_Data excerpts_

-- ==== Sys2Proof/Machine/Bus.lean ====
section
/-!
DEFINITION. Writes of registers: access codes and change classes (R12 to R18), what each block does at a write (R16, R390, R392), and
the commands that reach registers by their address.
Where the manual leaves a point open, the choices are log entries 8 (PRESUMED); 11, 14, 16 (DESIGN CHOICE); 12, 17 (DEDUCED).
-/

namespace Sys2Proof.Machine

/-! Plain registers (R14, R16, R18). -/

/-- Does the block that a register belongs to count as enabled, so that its F fields are kept (R16)? -/
def State.frozenOn (s : State) (g : Nat) : Bool :=
  match g / 0x10000 with
  | 0x02 => s.on F.TB_CTRL_PTP_EN
  | 0x03 => s.on (F.BP_CTRL_EN 0)
  | 0x04 => s.on (F.BP_CTRL_EN 1)
  | 0x05 => 0x50400 ≤ g && s.on (F.FP_CTRL_EN ((g - 0x50400) / 0x80))
  | 0x06 => 0x60400 ≤ g && s.on (F.KN_Pn_CTRL_GATE_EN ((g - 0x60400) / 0x80))
  | 0x07 => 0x70400 ≤ g && s.on (F.LN_Pn_CTRL_TX_EN ((g - 0x70400) / 0x80))
  | 0x08 => s.on F.FN_CTRL_EN
  | 0x0B => s.on F.GR_CTRL_EN
  | 0x0D => 0xD8000 ≤ g && s.on F.MS_CTRL_EN
  | 0x0E => if 0xEC000 ≤ g then s.on (F.QE_CQ_CFG_EN ((g - 0xEC000) / 0x10)) else 0xE4000 ≤ g && s.on (F.QE_SQ_CFG_EN ((g - 0xE4000) / 0x20))
  | 0x0F => if g < 0xF0100 then s.on F.DMA_CTRL_EN else s.chBusy ((g - 0xF0100) / 0x40)
  | 0x12 => s.on F.TW_CTRL_EN
  | _ => false

/-- The bits of a written word that belong to a field. -/
def Fld.of (f : Fld) (v : Nat) : Nat := bits v f.lo f.w

/-- One field of a register that is written; `en` tells whether its block is enabled. Staged fields and fields that only act or only
report stay. -/
def State.fldWrite (s : State) (en : Bool) (v : Nat) (f : Fld) : State :=
  match f.acc with
  | .rw => (match f.cls with
      | .live => s.wr f (f.of v)
      | .frozen => if en then s else s.wr f (f.of v)
      | _ => s)
  | .w1c => s.wr f (s.rd f &&& (2 ^ f.w - 1 - f.of v))
  | .w1s => s.wr f (s.rd f ||| f.of v)
  | _ => s

/-- Would a write change an F field (R16)? -/
def State.fldFrozen (s : State) (v : Nat) (f : Fld) : Bool := f.acc = .rw && f.cls = .frozen && f.of v != s.rd f

/-- A write of a register's fields but `skip`, by their access codes and change classes (R14, R16, R18). -/
def State.plainWrite (s : State) (m g v : Nat) (skip : List Fld) : State :=
  let fs := (fieldsAt m g).filter (fun f => !skip.contains f)
  let en := s.frozenOn g
  let s1 := if en && fs.any (fun f => s.fldFrozen v f) then s.cfgWhileRunning m (g % 0x200000) else s
  fs.foldl (fun s f => s.fldWrite en v f) s1

/-! Pairs (R12). -/

/-- Is the register the low word of a 64-bit quantity that software writes? -/
def holdsLow (m g : Nat) : Bool := pairWords g == 2 && (fieldsAt m g).any (fun f => f.acc = .rw)

/-- The low word is held for the master. -/
def State.holdLow (s : State) (m g v : Nat) : State :=
  { s with loHeld := Sparse.put none s.loHeld (m * 2 ^ 24 + g) (some (BitVec.ofNat 32 v)) }

/-- The low word that goes with a write of a high word: the one held, else the one in force. -/
def State.lowFor (s : State) (m g : Nat) (f : Fld) : Nat :=
  match Sparse.get none s.loHeld (m * 2 ^ 24 + g) with
  | some w => w.toNat
  | none => s.rd f

/-- A write of a plain register; the two words of a pair apply together. -/
def State.wordWrite (s : State) (m g v : Nat) (skip : List Fld) : State :=
  if holdsLow m g then s.holdLow m g v
  else if 4 ≤ g ∧ holdsLow m (g - 4) then
    (match Sparse.get none s.loHeld (m * 2 ^ 24 + (g - 4)) with
      | some w => ((s.dropLow m (g - 4)).plainWrite m (g - 4) w.toNat skip).plainWrite m g v skip
      | none => s.plainWrite m g v skip)
  else s.plainWrite m g v skip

_Task prompt_
An exact copy of the data, with every line intact, is the required answer.

_Exercise output_
-- ==== Sys2Proof/Machine/Bus.lean ====
section
/-!
DEFINITION. Writes of registers: access codes and change classes (R12 to R18), what each block does at a write (R16, R390, R392), and
the commands that reach registers by their address.
Where the manual leaves a point open, the choices are log entries 8 (PRESUMED); 11, 14, 16 (DESIGN CHOICE); 12, 17 (DEDUCED).
-/

namespace Sys2Proof.Machine

/-! Plain registers (R14, R16, R18). -/

/-- Does the block that a register belongs to count as enabled, so that its F fields are kept (R16)? -/
def State.frozenOn (s : State) (g : Nat) : Bool :=
  match g / 0x10000 with
  | 0x02 => s.on F.TB_CTRL_PTP_EN
  | 0x03 => s.on (F.BP_CTRL_EN 0)
  | 0x04 => s.on (F.BP_CTRL_EN 1)
  | 0x05 => 0x50400 ≤ g && s.on (F.FP_CTRL_EN ((g - 0x50400) / 0x80))
  | 0x06 => 0x60400 ≤ g && s.on (F.KN_Pn_CTRL_GATE_EN ((g - 0x60400) / 0x80))
  | 0x07 => 0x70400 ≤ g && s.on (F.LN_Pn_CTRL_TX_EN ((g - 0x70400) / 0x80))
  | 0x08 => s.on F.FN_CTRL_EN
  | 0x0B => s.on F.GR_CTRL_EN
  | 0x0D => 0xD8000 ≤ g && s.on F.MS_CTRL_EN
  | 0x0E => if 0xEC000 ≤ g then s.on (F.QE_CQ_CFG_EN ((g - 0xEC000) / 0x10)) else 0xE4000 ≤ g && s.on (F.QE_SQ_CFG_EN ((g - 0xE4000) / 0x20))
  | 0x0F => if g < 0xF0100 then s.on F.DMA_CTRL_EN else s.chBusy ((g - 0xF0100) / 0x40)
  | 0x12 => s.on F.TW_CTRL_EN
  | _ => false

/-- The bits of a written word that belong to a field. -/
def Fld.of (f : Fld) (v : Nat) : Nat := bits v f.lo f.w

/-- One field of a register that is written; `en` tells whether its block is enabled. Staged fields and fields that only act or only
report stay. -/
def State.fldWrite (s : State) (en : Bool) (v : Nat) (f : Fld) : State :=
  match f.acc with
  | .rw => (match f.cls with
      | .live => s.wr f (f.of v)
      | .frozen => if en then s else s.wr f (f.of v)
      | _ => s)
  | .w1c => s.wr f (s.rd f &&& (2 ^ f.w - 1 - f.of v))
  | .w1s => s.wr f (s.rd f ||| f.of v)
  | _ => s

/-- Would a write change an F field (R16)? -/
def State.fldFrozen (s : State) (v : Nat) (f : Fld) : Bool := f.acc = .rw && f.cls = .frozen && f.of v != s.rd f

/-- A write of a register's fields but `skip`, by their access codes and change classes (R14, R16, R18). -/
def State.plainWrite (s : State) (m g v : Nat) (skip : List Fld) : State :=
  let fs := (fieldsAt m g).filter (fun f => !skip.contains f)
  let en := s.frozenOn g
  let s1 := if en && fs.any (fun f => s.fldFrozen v f) then s.cfgWhileRunning m (g % 0x200000) else s
  fs.foldl (fun s f => s.fldWrite en v f) s1

/-! Pairs (R12). -/

/-- Is the register the low word of a 64-bit quantity that software writes? -/
def holdsLow (m g : Nat) : Bool := pairWords g == 2 && (fieldsAt m g).any (fun f => f.acc = .rw)

/-- The low word is held for the master. -/
def State.holdLow (s : State) (m g v : Nat) : State :=
  { s with loHeld := Sparse.put none s.loHeld (m * 2 ^ 24 + g) (some (BitVec.ofNat 32 v)) }

/-- The low word that goes with a write of a high word: the one held, else the one in force. -/
def State.lowFor (s : State) (m g : Nat) (f : Fld) : Nat :=
  match Sparse.get none s.loHeld (m * 2 ^ 24 + g) with
  | some w => w.toNat
  | none => s.rd f

/-- A write of a plain register; the two words of a pair apply together. -/
def State.wordWrite (s : State) (m g v : Nat) (skip : List Fld) : State :=
  if holdsLow m g then s.holdLow m g v
  else if 4 ≤ g ∧ holdsLow m (g - 4) then
    (match Sparse.get none s.loHeld (m * 2 ^ 24 + (g - 4)) with
      | some w => ((s.dropLow m (g - 4)).plainWrite m (g - 4) w.toNat skip).plainWrite m g v skip
      | none => s.plainWrite m g v skip)
  else s.plainWrite m g v skip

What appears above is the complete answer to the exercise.